One of particular interest here was pegged to a Boston Globe tweet sent at 3:53pm on April 15, an hour after the bombing:

Due to the vagaries of timezones and a lack of media literacy this was almost immediately seized upon by conspiracy theorists who thought it was sent hours before the actual bombing. (See below for details.) After intermittently responding on Twitter for a day or two, I compiled a timeline in Storify and began somewhat aggressively linking to it.

It is tough to quantify the success of those efforts. But, I did learn a few things along the way. These specifically apply to Twitter, but can extend to any platform.

First, I found five different types of users who were discussing the myth. Roughly categorized they were:

  1. Passers-by
  2. Questioners
  3. Trolls
  4. Accusers
  5. Conspiracists

Passers-by were people who simply got caught up in the conversation of friends and had little or no passion about the topic. Questioners had no particular reason to believe in a conspiracy, but were troubled by what others were saying about it. Trolls are just trolls – tough to say if some of them actually believed in anything aside from causing trouble. Accusers were the easiest to spot and respond to. Their tweets typically read  “@BostonGlobe why did you <fill in the blank>?” They tended to be skeptical of any answer, but may be reasoned with. Conspiracists were probably the smallest, but most vocal group. They are also the least likely to believe any evidence that contradicts their world view. They often responded with “Yes, but what about <link to conspiracy website> that was confirmed by eyewitnesses?”

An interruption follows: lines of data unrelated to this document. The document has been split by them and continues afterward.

-- ==== Sys2Proof/Laws/State.lean ====
section
/-!
SUPPORT. One lemma per field per update of the state, so that no later proof unfolds a record update.
-/

namespace Sys2Proof.Machine

-- State.respond

@[simp] theorem State.respond_inp (r : Response) (s : State) : (s.respond r).inp = s.inp := rfl
@[simp] theorem State.respond_rsp (r : Response) (s : State) : (s.respond r).rsp = some r := rfl
@[simp] theorem State.respond_trace (r : Response) (s : State) :
    (s.respond r).trace = s.trace ++ [(s.inp.req, r)] := rfl
@[simp] theorem State.respond_rspValid (r : Response) (s : State) : (s.respond r).rspValid = true := rfl
@[simp] theorem State.respond_status (r : Response) (s : State) : (s.respond r).status = some r.status := rfl
@[simp] theorem State.respond_results (r : Response) (s : State) : (s.respond r).results = r.results := rfl

-- State.noResponse

@[simp] theorem State.noResponse_inp (s : State) : s.noResponse.inp = s.inp := rfl
@[simp] theorem State.noResponse_rsp (s : State) : s.noResponse.rsp = none := rfl
@[simp] theorem State.noResponse_trace (s : State) : s.noResponse.trace = s.trace := rfl

-- State.advance

@[simp] theorem State.advance_inp (s : State) : s.advance.inp = s.inp.quiet := rfl
@[simp] theorem State.advance_rsp (s : State) : s.advance.rsp = s.rsp := rfl
@[simp] theorem State.advance_trace (s : State) : s.advance.trace = s.trace := rfl
@[simp] theorem State.advance_rspValid (s : State) : s.advance.rspValid = s.rspValid := rfl

-- State.drive

@[simp] theorem State.drive_inp (d : Drive) (s : State) : (s.drive d).inp = d := rfl
@[simp] theorem State.drive_rsp (d : Drive) (s : State) : (s.drive d).rsp = if d.rst then none else s.rsp := rfl
@[simp] theorem State.drive_trace (d : Drive) (s : State) : (s.drive d).trace = s.trace := rfl

-- Drive.quiet

@[simp] theorem Drive.quiet_rst (d : Drive) : d.quiet.rst = false := rfl
@[simp] theorem Drive.quiet_reqValid (d : Drive) : d.quiet.reqValid = false := rfl
@[simp] theorem Drive.quiet_held (d : Drive) : d.quiet.held = true := rfl
@[simp] theorem Drive.quiet_req (d : Drive) : d.quiet.req = d.req := rfl

-- State.present

@[simp] theorem State.present_req (q : Request) (s : State) : (s.present q).inp.req = q := rfl
@[simp] theorem State.present_rst (q : Request) (s : State) : (s.present q).inp.rst = false := rfl
@[simp] theorem State.present_reqValid (q : Request) (s : State) : (s.present q).inp.reqValid = true := rfl
@[simp] theorem State.present_held (q : Request) (s : State) : (s.present q).inp.held = true := rfl
@[simp] theorem State.present_rsp (q : Request) (s : State) : (s.present q).rsp = s.rsp := rfl
@[simp] theorem State.present_trace (q : Request) (s : State) : (s.present q).trace = s.trace := rfl

-- Request.withBuffer

@[simp] theorem Request.withBuffer_op (q : Request) (b : List Byte) : (q.withBuffer b).op = q.op := rfl
@[simp] theorem Request.withBuffer_typeIn (q : Request) (b : List Byte) : (q.withBuffer b).typeIn = q.typeIn := rfl
@[simp] theorem Request.withBuffer_flagsIn (q : Request) (b : List Byte) : (q.withBuffer b).flagsIn = q.flagsIn := rfl
@[simp] theorem Request.withBuffer_timeIn (q : Request) (b : List Byte) : (q.withBuffer b).timeIn = q.timeIn := rfl
@[simp] theorem Request.withBuffer_x (q : Request) (b : List Byte) : (q.withBuffer b).x = q.x := rfl
@[simp] theorem Request.withBuffer_msgLen (q : Request) (b : List Byte) : (q.withBuffer b).msgLen = q.msgLen := rfl
@[simp] theorem Request.withBuffer_msg (q : Request) (b : List Byte) : (q.withBuffer b).msg = q.msg := rfl
@[simp] theorem Request.withBuffer_ibufLen (q : Request) (b : List Byte) :
    (q.withBuffer b).ibufLen = BitVec.ofNat 16 b.length := rfl
@[simp] theorem Request.withBuffer_ibuf (q : Request) (b : List Byte) :
    (q.withBuffer b).ibuf = Memory.load q.ibuf 0 (b.take Config.bufMax) := rfl

-- Out.map

@[simp] theorem Out.map_next (f : State → State) (s : State) : Out.map f (.next s) = .next (f s) := rfl
@[simp] theorem Out.map_fault (f : State → State) (r : Fault) : Out.map f (.fault r) = .fault r := rfl
@[simp] theorem Out.map_refused (f : State → State) (r : Refusal) : Out.map f (.refused r) = .refused r := rfl

end Sys2Proof.Machine
end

In every case, the key is to respond honestly and directly and to stay on topic. Aside from some fairly amusing reactions (one person tried to report me to the FBI for spreading the myth) the effort seemed to be worth it. There are no fewer conspiracies floating around, but this particular one seems to have at least lost some traction. If there is a next time there are a few tips I would follow from day one:

  1. Before you respond, have something (in this case Storify) you can link to that tells your story.
  2. Track @ responses, but also check for keywords (in this case Globe, controlled explosion, drill)
  3. Prioritize responses to users who have large followings or numerous retweets
  4. Engage with individuals – but assume innocence. Some people are honestly confused and are just trying to make sense of events.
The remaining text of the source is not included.